▸ **Aim of the exercise**:
Select from the records below every line that has the word "batches" in it.

(Excerpts from a dataset)
/-- States in which an entry is not preemptible and takes no host order (R85 case 3). -/
def HState.moving (st : HState) : Bool := decide (st = .handoffOut) || decide (st = .handoffIn) || decide (st = .restoring)

/-- Status with which a host order of the Herd table fails, when it does (R85, R172, R366). An order that names no entry is
MALFORMED (DESIGN CHOICE, log entry 73), and a TREE_ATTACH for a model whose plan names its own draft operations as the source is
PRIVILEGE (DESIGN CHOICE, log entry 94). -/
def State.orderStatus (s : State) (o : HerdOrder) : Option Byte :=
  let ns := s.named o
  if ns.isEmpty then some stMALFORMED
  else if (match o.tenant with | some t => ns.any fun n => (s.entry n).tenant != t | none => false) then some stPRIVILEGE
  else match o.kind with
  | .attach =>
    let e := s.entry o.value.toNat
    if (s.treeAddr o.handle.toNat).isNone then some stMALFORMED
    else if e.state ≠ .decoding ∧ e.state ≠ .speculating ∧ e.state ≠ .offloaded then some stNOT_READY
    else if !e.specAllowed || (s.plan e.model).drafts then some stPRIVILEGE
    else none
  | _ => if ns.any fun n => (s.entry n).state.moving then some stNOT_READY else none

/-- Attaches a tree (R70, R172): DECODING becomes SPECULATING where the whole range is held. -/
def State.attachTree (s : State) (n : Nat) (h : U32) : State :=
  let e := s.entry n
  let spec := e.state = .decoding ∧ e.lowerPeers = []
  s.setEntry n { e with
    specTree := some h, state := if spec then .speculating else e.state, stateTide := if spec then s.now else e.stateTide }

/-- Carries out a host order. -/
def State.obey (s : State) (o : HerdOrder) : State :=
  match o.kind with
  | .preempt => (s.named o).foldl (fun s n => s.preemptEntry false n) s
  | .resume => (s.named o).foldl State.resumeEntry s
  | .attach => s.attachTree o.value.toNat (o.handle.truncate 32)

/-- Counts a PREEMPT or RESUME once for every entry it names that is not preemptible: R70 lists no such event (R70, R85
case 3). -/
def State.countMoving (s : State) (o : HerdOrder) : State :=
  match o.kind with
  | .attach => s
  | _ => ((s.named o).filter fun n => (s.entry n).state.moving).foldl (fun s _ => s.unlisted) s

/-- A host order is carried out at the boundary, and its command completes (R73). An order for an entry in a state that R70
lists neither for it nor in R85 case 3 has no effect but the count, and completes OK (DESIGN CHOICE, log entry 73). -/
def State.runOrder (s : State) (o : HerdOrder) : State :=
  match s.orderStatus o with
  | some st => (s.countMoving o).complete o.cmd st
  | none => (s.obey o).complete o.cmd stOK

/-- PREEMPT, RESUME and TREE_ATTACH take effect at the boundary (R73). -/
def State.applyOrders (s : State) : State :=
  s.herd.orders.foldl State.runOrder { s with herd := { s.herd with orders := [] } }

/-! ### Unloading a plan (R189) -/

/-- Addresses that an Ibex descriptor names. -/
def IbexDesc.named (d : IbexDesc) : List Nat := [d.src.toNat, d.dst.toNat, d.aux.toNat]

/-- Addresses that the Chamois engine's work names: batches not completed, and mutations not finished. -/
def ChamSt.named (c : ChamSt) : List Nat :=
  let ix := fun (h : IndexHeader) => [h.addr, h.codebook, h.coarse, h.directory, h.items, h.segments, h.dellog, h.tables, h.combine]
  (c.batches.flatMap fun b => [b.header.addr, b.header.queryAddr, b.header.entryAddr, b.header.filterAddr, b.header.resultAddr]
      ++ ix (c.indexes.get b.header.index).header)
    ++ c.indexes.flatMap fun x => if x.2.jobs.isEmpty && x.2.compacting.isEmpty then [] else ix x.2.header ++ x.2.jobs.map MutJob.addr

/-- An operation or a transfer that has not committed names a region of a model: a step in progress, an operation of the array or
one whose source is held, a descriptor in a queue or in a slot, or the search engine's work (R189). -/
def State.planInUse (s : State) (m : BitVec 6) : Bool :=
  let rs := s.regionList.filter fun r => r.model == some m
  let hits (a : Nat) : Bool := rs.any fun r => r.holds a 1
  let moves := (s.ibex.slots.filter fun x => decide (x.2.state = .waiting) && decide (x.2.awaits = .descriptor)).map (fun x => x.2.desc)
    ++ s.ibex.queues.flatMap fun x => x.2.waiting ++ x.2.held
  (match s.herd.step with | some st => st.entries.any fun w => w.model == m | none => false)
    || (s.eland.queue ++ s.eland.heldOps).any (fun op => (s.elandExtents op).any fun x => hits x.1)
    || (moves.any fun d => d.named.any hits) || s.cham.named.any hits

/-- A plan that is being unloaded leaves the table once nothing names it, and its command completes. -/
def State.settleUnload (s : State) (m : Nat) : State :=
  match (s.tier.plans.get m).unload with
  | none => s
  | some ref =>
    if s.planInUse (BitVec.ofNat 6 m) then s
    else
      let s := s.dropModel (BitVec.ofNat 6 m)
      ({ s with tier := { s.tier with plans := s.tier.plans.set m {} } }).complete ref stOK

/-- Plans that are being unloaded. -/
def State.settleUnloads (s : State) : State :=
  (s.tier.plans.keysWhere fun _ p => p.unload.isSome).foldl State.settleUnload s

/-! ### Resumption and preemption -/

/-- Pairs of layer and tile position that rows at positions `first` to `last` of a sequence would open (R79). -/
def State.newCells (s : State) (n first last : Nat) : List (Nat × Nat) :=
  let r := s.root ((s.entry n).pageRoot.getD 0)
  (List.range (last / 64 + 1 - first / 64)).flatMap fun i =>
    ((List.range r.layers).filter fun l => !((r.lists.get l).any fun p => decide ((s.page p).tilePos = first / 64 + i))).map
      fun l => (l, first / 64 + i)

/-- The next page need of a preempted entry (R86). -/
def State.nextNeed (s : State) (n : Nat) : Nat :=
  let e := s.entry n
  let ppt := (s.root (e.pageRoot.getD 0)).ppt
  match e.prevState with
  | some .prefilling =>
    let c := min (e.promptLen - e.prefilled) (s.rdN Reg.HERD_CHUNK_MAX)
    ppt * (s.newCells n e.prefilled (e.prefilled + max c 1 - 1)).length
  | _ => ppt * (s.newCells n e.length e.length).length

/-- Lexicographic order of keys. -/
def lexLe : List Nat → List Nat → Bool
  | [], _ => true
  | _, [] => false
  | a :: as, b :: bs => if a < b then true else if b < a then false else lexLe as bs

/-- Sorts slots by a key, least first. -/
def sortByKey (key : Nat → List Nat) (ns : List Nat) : List Nat := sortBy (fun a b => lexLe (key a) (key b)) ns

/-- Resumption of entries that the builder preempted (R86): `spare` is what the free pages exceed TIER_POOL_LOW_WM by, less
the needs of those resumed before. -/
def State.resumeAll : List Nat → Nat → State → State
  | [], _, s => s
  | n :: ns, spare, s =>
    let need := s.nextNeed n
    if need ≤ spare then State.resumeAll ns (spare - need) (s.resumeEntry n) else State.resumeAll ns spare s

/-- Resumes what R86 allows, unless the free pages do not reach TIER_POOL_LOW_WM. -/
def State.autoResume (s : State) : State :=
  let low := s.rdN Reg.TIER_POOL_LOW_WM
  if s.tier.free < low then s
  else
    let ns := s.slotsIn fun e => decide (e.state = .preempted) && e.byBuilder
    State.resumeAll (sortByKey (fun n => [15 - (s.entry n).priority.toNat, (s.entry n).stateTide, n]) ns) (s.tier.free - low) s

/-- PREEMPT_MAX_EXPIRY (R70, R86): the entry of a slot has been preempted for longer than HERD_PREEMPT_MAX. Its row of R70
writes no record: STATUS is NO_PAGES and the anchor is told. -/
def execPreemptMaxExpiry (slot : Fin 65536) (s : State) : Host.Outcome State Fault Refusal :=
  .next (if s.alive && decide ((s.entry slot.val).state = .preempted) then s.failQuiet slot.val stNO_PAGES else s)

/-! ### Transfers tried again, restores, offloads and replicas -/

/-- A REGISTER refused NOT_READY, and a REDIRECT without a candidate, are sent again (R233, R246). -/
def State.retryTransfer (s : State) (id : Nat) : State :=
  let t := s.transfer id
  if t.redirecting then s.sendRedirect id t.cause
  else (s.setTransfer id { t with again := false }).sendRegister id

/-- Every transfer that waits for a boundary is tried again. -/
def State.retryTransfers (s : State) : State :=
  (s.handoff.transfers.keysWhere fun _ t => decide (t.phase ≠ .closed) && t.again).foldl State.retryTransfer s

/-- No offload or restore of the entry is open (R233). -/
def State.moveFree (s : State) (n : Nat) : Bool :=
  !((s.transfersOf n).any fun i => decide ((s.transfer i).kind = .offload) || decide ((s.transfer i).kind = .restore))

/-- Pages that the lower ranges of an entry need (R254). -/
def State.restoreNeed (s : State) (n : Nat) : Nat :=
  let e := s.entry n
  let r := s.root (e.pageRoot.getD 0)
  r.layers * r.ppt * ((e.rangeStart + 63) / 64)

/-- Restores that were ordered, or whose next range is due, begin (R254). -/
def State.orderedRestores (s : State) : State :=
  (s.slotsIn fun e => e.restoring && !e.lowerPeers.isEmpty && (decide (e.state = .offloaded) || decide (e.state = .restoring))).foldl
    (fun s n => if s.moveFree n then s.startRestore n else s) s

/-- Automatic restores (R254, R266): NO_RESTORE stops them. -/
def State.autoRestores : List Nat → Nat → State → State
  | [], _, s => s
  | n :: ns, spare, s =>
    let need := s.restoreNeed n
    if need ≤ spare ∧ s.moveFree n = true then State.autoRestores ns (spare - need) (s.startRestore n) else State.autoRestores ns spare s

/-- Restores that begin at a boundary (R254). -/
def State.restores (s : State) : State :=
  if !s.role.generates then s
  else
    let s := s.orderedRestores
    let wm := s.rdN Reg.HANDOFF_RESTORE_WM
    if wm = 0 ∨ s.flag Reg.HANDOFF_CTRL 1 = true ∨ s.tier.free < wm then s
    else State.autoRestores (s.slotsIn fun e => decide (e.state = .offloaded) && !e.restoring && !e.lowerPeers.isEmpty) (s.tier.free - wm) s

/-- An awaited decision of a function and message kind about a Herd slot. -/
def Slot.asks (x : Slot) (fn : Fin 10) (kind n : Nat) : Bool :=
  decide (x.awaits = .decision) && x.fn == fn && decide (x.msgKind = kind) && decide (x.herdSlot = n)

/-- The host has been asked for a decision about a Herd slot and has not answered. -/
def State.asked (s : State) (fn : Fin 10) (kind n : Nat) : Bool :=
  s.ibex.slots.anyWhere (fun _ x => x.asks fn kind n) || s.ibex.slotWait.any fun x => x.asks fn kind n

/-- A candidate of R251 step 1. -/
def State.offloadable (s : State) (n : Nat) : Bool :=
  let e := s.entry n
  (decide (e.state = .decoding) || decide (e.state = .offloaded)) && decide ((s.plan e.model).mask ≠ 4) && decide (e.rangeStart < s.offloadTo e)
    && !e.rangePending && !e.restoring && e.offloaded.isNone && s.moveFree n && !s.asked 2 mOPEN n

/-- Candidates in the order of R251 step 2: descending held range. -/
def State.offloadCands (s : State) : List Nat :=
  sortByKey (fun n => [2 ^ 32 - ((s.entry n).length - (s.entry n).rangeStart), n])
    ((s.herd.entries.map Prod.fst).filter s.offloadable)

/-- The conditions under which offloads are selected at a boundary (R251). -/
def State.wantsOffload (s : State) : Bool :=
  s.role.generates && !s.flag Reg.HANDOFF_CTRL 0 && decide (s.tier.free < s.rdN Reg.TIER_POOL_LOW_WM)

/-- Pages that the offloads under way will free. -/
def State.offloadGain (s : State) : Nat :=
  ((s.handoff.transfers.filter fun (_, t) => decide (t.phase ≠ .closed) && t.holder && decide (t.kind = .offload)).map
    fun (_, t) => (s.pagesBelow t.slot (t.stop / 64)).length).sum

/-- Takes candidates until the pages they will free would raise TIER_POOL_FREE to twice TIER_POOL_LOW_WM (R251 step 2). -/
def State.takeOffloads : List Nat → Nat → State → State
  | [], _, s => s
  | n :: ns, have_, s =>
    if 2 * s.rdN Reg.TIER_POOL_LOW_WM ≤ have_ then s
    else State.takeOffloads ns (have_ + (s.pagesBelow n (s.offloadTo (s.entry n) / 64)).length) (s.offloadEntry n)

/-- Offload selection (R251). -/
def State.selectOffloads (s : State) : State :=
  if s.wantsOffload then State.takeOffloads s.offloadCands (s.tier.free + s.offloadGain) s else s

/-- Owners bring their replicas up to date (R255). -/
def State.advanceReplicas (s : State) : State :=
  (s.slotsIn fun e => e.live && e.replicaDev.isSome && !e.replica).foldl (fun s n => if s.role.generates then s.replicaAdvance n else s) s

/-- What every step boundary does before a build (R35, R70, R73). -/
def State.boundary (s : State) : State :=
  let s := (s.applyStaged.applyPartial).tenantBoundary
  let s := ((s.clearEnded.applyOffloads).failFenced).applyOrders
  let s := s.autoResume.retryTransfers
  s.restores.selectOffloads.advanceReplicas.settleUnloads

/-- A boundary may be passed: no step runs, and the device is neither stopped nor paused for a handover (R73, R498). -/
def State.atBoundary (s : State) : Bool := s.alive && !s.paused && s.herd.step.isNone

/-- IDLE_BOUNDARY (R35): a device with no step running passes a boundary; it builds no step. -/
def execIdleBoundary (s : State) : Host.Outcome State Fault Refusal := .next (if s.atBoundary then s.boundary else s)

end Sys2Proof.Machine
end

▸ **Problem solution**:
/-- Addresses that the Chamois engine's work names: batches not completed, and mutations not finished. -/
  (c.batches.flatMap fun b => [b.header.addr, b.header.queryAddr, b.header.entryAddr, b.header.filterAddr, b.header.resultAddr]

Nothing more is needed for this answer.